Task directions: Each line in the records below, from the one that contains "acc := keep" to the one that contains "instructions where their", should be reproduced exactly, the first and last included.

Material provided:
◇ ◇ ◇ ◇ ◇ ◇ ◇
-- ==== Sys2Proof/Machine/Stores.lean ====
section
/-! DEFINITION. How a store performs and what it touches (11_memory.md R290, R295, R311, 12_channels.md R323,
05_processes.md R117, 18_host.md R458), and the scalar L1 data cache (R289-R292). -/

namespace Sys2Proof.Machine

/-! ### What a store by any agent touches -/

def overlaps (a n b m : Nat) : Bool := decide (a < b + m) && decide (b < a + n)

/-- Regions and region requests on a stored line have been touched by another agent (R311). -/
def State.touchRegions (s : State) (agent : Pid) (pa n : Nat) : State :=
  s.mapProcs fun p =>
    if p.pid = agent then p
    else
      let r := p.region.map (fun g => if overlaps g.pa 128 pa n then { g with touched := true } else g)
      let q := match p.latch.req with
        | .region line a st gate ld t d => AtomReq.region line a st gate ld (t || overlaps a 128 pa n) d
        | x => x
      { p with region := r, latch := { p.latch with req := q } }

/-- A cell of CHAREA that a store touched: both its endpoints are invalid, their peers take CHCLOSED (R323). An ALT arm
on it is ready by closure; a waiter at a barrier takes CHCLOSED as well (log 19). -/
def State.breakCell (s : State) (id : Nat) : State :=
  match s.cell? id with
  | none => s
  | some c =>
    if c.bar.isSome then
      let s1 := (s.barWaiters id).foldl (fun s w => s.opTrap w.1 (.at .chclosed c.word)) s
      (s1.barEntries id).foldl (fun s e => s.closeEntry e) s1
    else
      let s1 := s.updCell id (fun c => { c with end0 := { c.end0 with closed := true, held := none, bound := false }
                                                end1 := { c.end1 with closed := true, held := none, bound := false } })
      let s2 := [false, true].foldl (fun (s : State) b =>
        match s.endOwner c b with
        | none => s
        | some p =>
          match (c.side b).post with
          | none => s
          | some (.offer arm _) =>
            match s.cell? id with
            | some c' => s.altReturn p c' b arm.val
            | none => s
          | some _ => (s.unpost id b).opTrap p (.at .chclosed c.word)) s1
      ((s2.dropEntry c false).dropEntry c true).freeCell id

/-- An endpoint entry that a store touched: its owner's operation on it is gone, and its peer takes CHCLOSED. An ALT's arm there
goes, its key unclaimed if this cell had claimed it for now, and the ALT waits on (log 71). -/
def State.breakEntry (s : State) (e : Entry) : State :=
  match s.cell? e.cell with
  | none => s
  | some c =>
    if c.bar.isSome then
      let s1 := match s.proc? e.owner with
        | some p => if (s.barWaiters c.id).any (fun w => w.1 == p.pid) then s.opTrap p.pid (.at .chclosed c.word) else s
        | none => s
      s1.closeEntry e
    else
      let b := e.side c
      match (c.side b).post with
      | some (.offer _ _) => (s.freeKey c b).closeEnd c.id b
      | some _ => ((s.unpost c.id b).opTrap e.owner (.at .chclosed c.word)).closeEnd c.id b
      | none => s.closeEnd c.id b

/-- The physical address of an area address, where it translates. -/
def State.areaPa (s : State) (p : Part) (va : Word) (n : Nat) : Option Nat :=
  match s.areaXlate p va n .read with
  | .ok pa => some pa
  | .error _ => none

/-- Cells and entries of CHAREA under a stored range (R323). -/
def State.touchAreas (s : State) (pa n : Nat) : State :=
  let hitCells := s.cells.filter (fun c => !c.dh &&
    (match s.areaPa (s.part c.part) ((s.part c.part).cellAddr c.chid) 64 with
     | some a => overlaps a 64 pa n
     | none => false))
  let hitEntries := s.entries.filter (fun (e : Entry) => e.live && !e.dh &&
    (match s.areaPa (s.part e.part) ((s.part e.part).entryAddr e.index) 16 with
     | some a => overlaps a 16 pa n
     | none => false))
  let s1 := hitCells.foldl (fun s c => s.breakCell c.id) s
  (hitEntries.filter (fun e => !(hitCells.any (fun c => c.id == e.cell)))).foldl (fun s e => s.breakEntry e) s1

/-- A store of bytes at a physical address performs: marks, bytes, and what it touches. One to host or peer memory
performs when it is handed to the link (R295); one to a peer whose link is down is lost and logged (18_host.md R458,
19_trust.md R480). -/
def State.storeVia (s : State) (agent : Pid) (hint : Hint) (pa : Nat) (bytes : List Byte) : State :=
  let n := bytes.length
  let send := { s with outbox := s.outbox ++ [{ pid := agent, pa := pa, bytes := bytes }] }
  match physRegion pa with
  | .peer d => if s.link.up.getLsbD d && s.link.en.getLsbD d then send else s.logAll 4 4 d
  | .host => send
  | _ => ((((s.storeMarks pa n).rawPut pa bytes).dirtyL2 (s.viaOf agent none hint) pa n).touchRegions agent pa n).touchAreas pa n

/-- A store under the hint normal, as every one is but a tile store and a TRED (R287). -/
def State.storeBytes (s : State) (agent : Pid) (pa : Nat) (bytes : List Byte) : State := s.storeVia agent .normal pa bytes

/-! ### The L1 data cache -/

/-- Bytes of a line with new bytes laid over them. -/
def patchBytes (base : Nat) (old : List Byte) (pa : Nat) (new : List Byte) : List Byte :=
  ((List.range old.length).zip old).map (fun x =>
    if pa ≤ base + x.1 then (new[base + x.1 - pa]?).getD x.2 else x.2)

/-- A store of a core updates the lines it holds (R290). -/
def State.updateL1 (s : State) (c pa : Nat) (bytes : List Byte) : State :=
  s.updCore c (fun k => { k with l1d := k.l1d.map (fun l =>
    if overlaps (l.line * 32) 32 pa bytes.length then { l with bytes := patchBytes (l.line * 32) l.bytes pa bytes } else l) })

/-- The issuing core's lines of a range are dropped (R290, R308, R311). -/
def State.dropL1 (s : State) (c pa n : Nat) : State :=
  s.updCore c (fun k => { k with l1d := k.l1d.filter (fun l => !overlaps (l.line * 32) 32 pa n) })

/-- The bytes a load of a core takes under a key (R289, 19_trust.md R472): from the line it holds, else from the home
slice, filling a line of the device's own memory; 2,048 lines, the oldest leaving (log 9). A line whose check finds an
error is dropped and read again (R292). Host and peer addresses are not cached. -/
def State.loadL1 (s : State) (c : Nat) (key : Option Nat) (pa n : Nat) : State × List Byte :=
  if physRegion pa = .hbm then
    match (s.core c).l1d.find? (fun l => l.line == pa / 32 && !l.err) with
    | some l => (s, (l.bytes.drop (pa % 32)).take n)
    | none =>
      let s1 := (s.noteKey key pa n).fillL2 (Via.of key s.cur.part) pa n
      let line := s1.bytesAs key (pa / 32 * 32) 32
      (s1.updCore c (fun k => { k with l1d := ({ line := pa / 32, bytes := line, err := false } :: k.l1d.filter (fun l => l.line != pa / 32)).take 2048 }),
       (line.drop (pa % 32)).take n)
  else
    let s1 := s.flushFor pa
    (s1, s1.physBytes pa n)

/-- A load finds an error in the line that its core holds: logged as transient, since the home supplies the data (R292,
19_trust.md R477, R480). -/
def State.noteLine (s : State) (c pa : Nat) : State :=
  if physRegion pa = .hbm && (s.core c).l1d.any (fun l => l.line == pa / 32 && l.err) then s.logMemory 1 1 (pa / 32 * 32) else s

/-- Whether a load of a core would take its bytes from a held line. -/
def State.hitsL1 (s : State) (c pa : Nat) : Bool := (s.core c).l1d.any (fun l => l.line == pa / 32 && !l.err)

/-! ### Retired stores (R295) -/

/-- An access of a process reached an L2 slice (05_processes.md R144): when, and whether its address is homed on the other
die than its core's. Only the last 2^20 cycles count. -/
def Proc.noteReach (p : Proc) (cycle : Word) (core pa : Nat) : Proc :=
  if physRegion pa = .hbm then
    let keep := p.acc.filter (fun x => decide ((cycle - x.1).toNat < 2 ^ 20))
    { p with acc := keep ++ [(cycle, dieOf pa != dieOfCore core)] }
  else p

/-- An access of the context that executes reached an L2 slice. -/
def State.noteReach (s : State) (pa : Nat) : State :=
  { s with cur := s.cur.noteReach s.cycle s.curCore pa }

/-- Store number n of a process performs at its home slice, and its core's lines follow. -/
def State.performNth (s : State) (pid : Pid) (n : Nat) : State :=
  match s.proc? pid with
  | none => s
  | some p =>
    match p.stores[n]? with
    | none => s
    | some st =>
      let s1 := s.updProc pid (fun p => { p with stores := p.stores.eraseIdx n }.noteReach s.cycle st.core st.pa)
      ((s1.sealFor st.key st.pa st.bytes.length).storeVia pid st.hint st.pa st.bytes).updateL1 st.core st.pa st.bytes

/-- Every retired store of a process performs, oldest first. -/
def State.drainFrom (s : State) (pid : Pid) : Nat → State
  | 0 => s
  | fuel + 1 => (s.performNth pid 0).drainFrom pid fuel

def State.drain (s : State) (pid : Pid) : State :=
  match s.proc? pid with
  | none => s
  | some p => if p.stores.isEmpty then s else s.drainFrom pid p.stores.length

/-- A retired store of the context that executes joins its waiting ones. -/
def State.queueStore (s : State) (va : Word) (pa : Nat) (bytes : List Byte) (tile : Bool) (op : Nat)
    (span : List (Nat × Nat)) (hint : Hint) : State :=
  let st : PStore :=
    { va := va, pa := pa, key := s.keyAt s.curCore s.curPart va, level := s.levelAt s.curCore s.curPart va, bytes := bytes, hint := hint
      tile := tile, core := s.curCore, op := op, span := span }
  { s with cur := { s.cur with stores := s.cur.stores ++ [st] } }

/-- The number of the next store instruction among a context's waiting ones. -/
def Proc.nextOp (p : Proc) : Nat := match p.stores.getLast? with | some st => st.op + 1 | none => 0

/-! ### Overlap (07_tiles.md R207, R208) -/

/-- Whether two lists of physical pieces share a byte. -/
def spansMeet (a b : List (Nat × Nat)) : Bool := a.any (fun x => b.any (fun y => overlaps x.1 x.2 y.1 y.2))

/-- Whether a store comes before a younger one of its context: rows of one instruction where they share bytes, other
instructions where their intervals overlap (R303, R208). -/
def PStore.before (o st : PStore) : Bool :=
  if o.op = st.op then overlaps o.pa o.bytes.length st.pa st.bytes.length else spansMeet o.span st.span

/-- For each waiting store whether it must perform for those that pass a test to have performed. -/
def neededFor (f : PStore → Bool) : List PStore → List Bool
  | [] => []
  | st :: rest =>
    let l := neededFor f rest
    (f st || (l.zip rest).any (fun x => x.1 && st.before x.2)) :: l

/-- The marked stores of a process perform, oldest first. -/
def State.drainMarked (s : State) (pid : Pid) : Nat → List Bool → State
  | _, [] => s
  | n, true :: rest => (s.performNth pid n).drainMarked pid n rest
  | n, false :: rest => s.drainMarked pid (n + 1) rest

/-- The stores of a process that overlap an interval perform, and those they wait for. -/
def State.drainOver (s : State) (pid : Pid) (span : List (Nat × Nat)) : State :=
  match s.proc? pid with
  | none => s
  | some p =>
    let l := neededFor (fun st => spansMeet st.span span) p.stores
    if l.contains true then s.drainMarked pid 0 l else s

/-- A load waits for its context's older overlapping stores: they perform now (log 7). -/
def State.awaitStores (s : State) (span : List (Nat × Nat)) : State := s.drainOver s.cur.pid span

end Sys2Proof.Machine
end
◇ ◇ ◇ ◇ ◇ ◇ ◇
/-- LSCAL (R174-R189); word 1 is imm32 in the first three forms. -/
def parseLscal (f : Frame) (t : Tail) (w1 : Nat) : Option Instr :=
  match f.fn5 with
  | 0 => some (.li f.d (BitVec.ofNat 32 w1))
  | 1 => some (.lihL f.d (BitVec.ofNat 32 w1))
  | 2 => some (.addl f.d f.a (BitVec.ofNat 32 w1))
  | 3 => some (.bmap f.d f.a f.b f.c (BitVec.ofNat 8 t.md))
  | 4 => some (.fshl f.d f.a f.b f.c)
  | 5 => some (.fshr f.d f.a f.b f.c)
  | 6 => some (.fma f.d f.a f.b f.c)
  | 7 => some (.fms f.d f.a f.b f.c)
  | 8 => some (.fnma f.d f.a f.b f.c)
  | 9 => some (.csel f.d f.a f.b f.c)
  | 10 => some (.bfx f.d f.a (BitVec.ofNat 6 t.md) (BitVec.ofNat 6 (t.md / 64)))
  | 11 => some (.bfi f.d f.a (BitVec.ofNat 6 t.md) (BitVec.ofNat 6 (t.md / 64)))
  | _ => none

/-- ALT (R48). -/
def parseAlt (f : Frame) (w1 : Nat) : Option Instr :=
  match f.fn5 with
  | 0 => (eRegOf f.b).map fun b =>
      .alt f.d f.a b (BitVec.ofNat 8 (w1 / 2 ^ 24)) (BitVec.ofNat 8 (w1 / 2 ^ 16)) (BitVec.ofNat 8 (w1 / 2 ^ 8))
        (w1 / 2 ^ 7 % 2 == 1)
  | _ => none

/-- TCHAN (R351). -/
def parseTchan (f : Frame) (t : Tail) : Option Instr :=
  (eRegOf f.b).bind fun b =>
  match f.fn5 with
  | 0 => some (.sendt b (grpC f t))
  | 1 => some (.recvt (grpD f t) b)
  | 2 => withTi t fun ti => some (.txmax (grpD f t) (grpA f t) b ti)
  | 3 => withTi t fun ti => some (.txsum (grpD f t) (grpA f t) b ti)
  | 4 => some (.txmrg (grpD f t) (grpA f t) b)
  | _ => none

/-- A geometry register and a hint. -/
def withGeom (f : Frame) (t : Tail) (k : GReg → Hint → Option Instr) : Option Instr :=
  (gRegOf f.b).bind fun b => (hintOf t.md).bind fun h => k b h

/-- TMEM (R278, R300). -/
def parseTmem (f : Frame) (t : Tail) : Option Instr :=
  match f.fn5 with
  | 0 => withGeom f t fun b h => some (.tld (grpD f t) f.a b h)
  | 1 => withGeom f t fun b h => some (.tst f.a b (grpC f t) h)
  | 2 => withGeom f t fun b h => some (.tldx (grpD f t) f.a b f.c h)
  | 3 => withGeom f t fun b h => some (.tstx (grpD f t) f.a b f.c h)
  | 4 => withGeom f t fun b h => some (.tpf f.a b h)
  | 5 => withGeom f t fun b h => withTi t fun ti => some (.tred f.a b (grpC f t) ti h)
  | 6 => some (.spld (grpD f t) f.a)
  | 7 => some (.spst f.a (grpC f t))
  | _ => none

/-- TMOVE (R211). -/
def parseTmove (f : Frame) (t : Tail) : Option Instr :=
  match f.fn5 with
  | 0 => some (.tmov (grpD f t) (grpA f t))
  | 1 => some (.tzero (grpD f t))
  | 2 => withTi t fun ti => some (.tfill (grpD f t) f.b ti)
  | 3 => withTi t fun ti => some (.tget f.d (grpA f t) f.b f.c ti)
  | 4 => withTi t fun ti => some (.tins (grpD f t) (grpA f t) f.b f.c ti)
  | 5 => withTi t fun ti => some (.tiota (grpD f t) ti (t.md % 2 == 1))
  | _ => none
◇ ◇ ◇ ◇ ◇ ◇ ◇
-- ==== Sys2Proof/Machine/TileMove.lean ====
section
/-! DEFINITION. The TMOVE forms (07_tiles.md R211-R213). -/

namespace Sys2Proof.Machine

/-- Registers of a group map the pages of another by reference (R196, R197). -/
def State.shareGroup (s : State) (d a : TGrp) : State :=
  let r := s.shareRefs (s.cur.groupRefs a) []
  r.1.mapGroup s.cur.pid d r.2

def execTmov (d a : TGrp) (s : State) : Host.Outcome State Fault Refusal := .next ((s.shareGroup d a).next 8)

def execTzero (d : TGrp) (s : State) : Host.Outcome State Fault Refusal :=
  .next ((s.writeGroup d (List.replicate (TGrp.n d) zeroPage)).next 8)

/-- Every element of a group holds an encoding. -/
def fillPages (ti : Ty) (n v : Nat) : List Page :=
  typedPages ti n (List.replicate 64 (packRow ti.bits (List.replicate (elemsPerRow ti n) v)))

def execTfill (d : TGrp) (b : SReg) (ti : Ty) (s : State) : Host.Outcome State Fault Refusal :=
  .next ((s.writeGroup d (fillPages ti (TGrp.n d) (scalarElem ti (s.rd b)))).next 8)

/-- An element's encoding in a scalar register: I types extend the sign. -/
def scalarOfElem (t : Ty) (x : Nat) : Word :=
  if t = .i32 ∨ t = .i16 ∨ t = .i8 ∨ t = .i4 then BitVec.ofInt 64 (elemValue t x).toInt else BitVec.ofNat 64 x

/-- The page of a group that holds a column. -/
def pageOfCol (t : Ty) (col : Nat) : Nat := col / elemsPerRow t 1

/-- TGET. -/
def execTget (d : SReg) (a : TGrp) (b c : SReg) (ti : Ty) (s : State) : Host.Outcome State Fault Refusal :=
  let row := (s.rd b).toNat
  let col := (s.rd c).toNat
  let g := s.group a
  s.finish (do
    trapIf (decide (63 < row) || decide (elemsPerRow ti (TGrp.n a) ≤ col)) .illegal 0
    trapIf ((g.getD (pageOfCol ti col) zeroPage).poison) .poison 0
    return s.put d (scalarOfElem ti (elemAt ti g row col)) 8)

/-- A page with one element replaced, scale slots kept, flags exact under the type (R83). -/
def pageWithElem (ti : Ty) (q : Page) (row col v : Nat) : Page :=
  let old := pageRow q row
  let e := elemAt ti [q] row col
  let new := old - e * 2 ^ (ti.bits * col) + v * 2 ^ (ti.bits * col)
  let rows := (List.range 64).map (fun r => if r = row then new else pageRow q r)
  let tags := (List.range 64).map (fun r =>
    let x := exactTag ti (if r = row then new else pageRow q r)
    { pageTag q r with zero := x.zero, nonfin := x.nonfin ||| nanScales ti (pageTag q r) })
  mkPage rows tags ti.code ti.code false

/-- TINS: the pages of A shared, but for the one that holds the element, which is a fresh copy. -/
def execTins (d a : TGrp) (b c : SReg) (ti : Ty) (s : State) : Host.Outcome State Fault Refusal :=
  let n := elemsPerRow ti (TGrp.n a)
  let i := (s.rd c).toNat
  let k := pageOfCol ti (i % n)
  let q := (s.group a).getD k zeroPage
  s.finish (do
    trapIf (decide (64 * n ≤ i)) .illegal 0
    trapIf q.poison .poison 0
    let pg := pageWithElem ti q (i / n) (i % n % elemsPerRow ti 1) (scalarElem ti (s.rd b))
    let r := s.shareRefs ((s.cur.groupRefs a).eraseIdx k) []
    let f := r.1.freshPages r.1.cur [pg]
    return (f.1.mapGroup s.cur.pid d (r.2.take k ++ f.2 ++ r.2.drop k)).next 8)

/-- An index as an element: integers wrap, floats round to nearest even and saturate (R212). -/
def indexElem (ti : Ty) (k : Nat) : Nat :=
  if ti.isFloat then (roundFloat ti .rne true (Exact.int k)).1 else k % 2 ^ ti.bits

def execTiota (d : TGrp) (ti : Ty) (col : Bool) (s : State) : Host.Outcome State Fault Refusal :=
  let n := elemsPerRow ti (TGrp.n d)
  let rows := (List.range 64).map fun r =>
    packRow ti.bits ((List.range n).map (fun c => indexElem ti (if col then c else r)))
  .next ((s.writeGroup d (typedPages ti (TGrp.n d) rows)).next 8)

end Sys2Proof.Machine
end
◇ ◇ ◇ ◇ ◇ ◇ ◇
Solution for this task:
    { p with acc := keep ++ [(cycle, dieOf pa != dieOfCore core)] }
  else p

/-- An access of the context that executes reached an L2 slice. -/
def State.noteReach (s : State) (pa : Nat) : State :=
  { s with cur := s.cur.noteReach s.cycle s.curCore pa }

/-- Store number n of a process performs at its home slice, and its core's lines follow. -/
def State.performNth (s : State) (pid : Pid) (n : Nat) : State :=
  match s.proc? pid with
  | none => s
  | some p =>
    match p.stores[n]? with
    | none => s
    | some st =>
      let s1 := s.updProc pid (fun p => { p with stores := p.stores.eraseIdx n }.noteReach s.cycle st.core st.pa)
      ((s1.sealFor st.key st.pa st.bytes.length).storeVia pid st.hint st.pa st.bytes).updateL1 st.core st.pa st.bytes

/-- Every retired store of a process performs, oldest first. -/
def State.drainFrom (s : State) (pid : Pid) : Nat → State
  | 0 => s
  | fuel + 1 => (s.performNth pid 0).drainFrom pid fuel

def State.drain (s : State) (pid : Pid) : State :=
  match s.proc? pid with
  | none => s
  | some p => if p.stores.isEmpty then s else s.drainFrom pid p.stores.length

/-- A retired store of the context that executes joins its waiting ones. -/
def State.queueStore (s : State) (va : Word) (pa : Nat) (bytes : List Byte) (tile : Bool) (op : Nat)
    (span : List (Nat × Nat)) (hint : Hint) : State :=
  let st : PStore :=
    { va := va, pa := pa, key := s.keyAt s.curCore s.curPart va, level := s.levelAt s.curCore s.curPart va, bytes := bytes, hint := hint
      tile := tile, core := s.curCore, op := op, span := span }
  { s with cur := { s.cur with stores := s.cur.stores ++ [st] } }

/-- The number of the next store instruction among a context's waiting ones. -/
def Proc.nextOp (p : Proc) : Nat := match p.stores.getLast? with | some st => st.op + 1 | none => 0

/-! ### Overlap (07_tiles.md R207, R208) -/

/-- Whether two lists of physical pieces share a byte. -/
def spansMeet (a b : List (Nat × Nat)) : Bool := a.any (fun x => b.any (fun y => overlaps x.1 x.2 y.1 y.2))

/-- Whether a store comes before a younger one of its context: rows of one instruction where they share bytes, other
instructions where their intervals overlap (R303, R208). -/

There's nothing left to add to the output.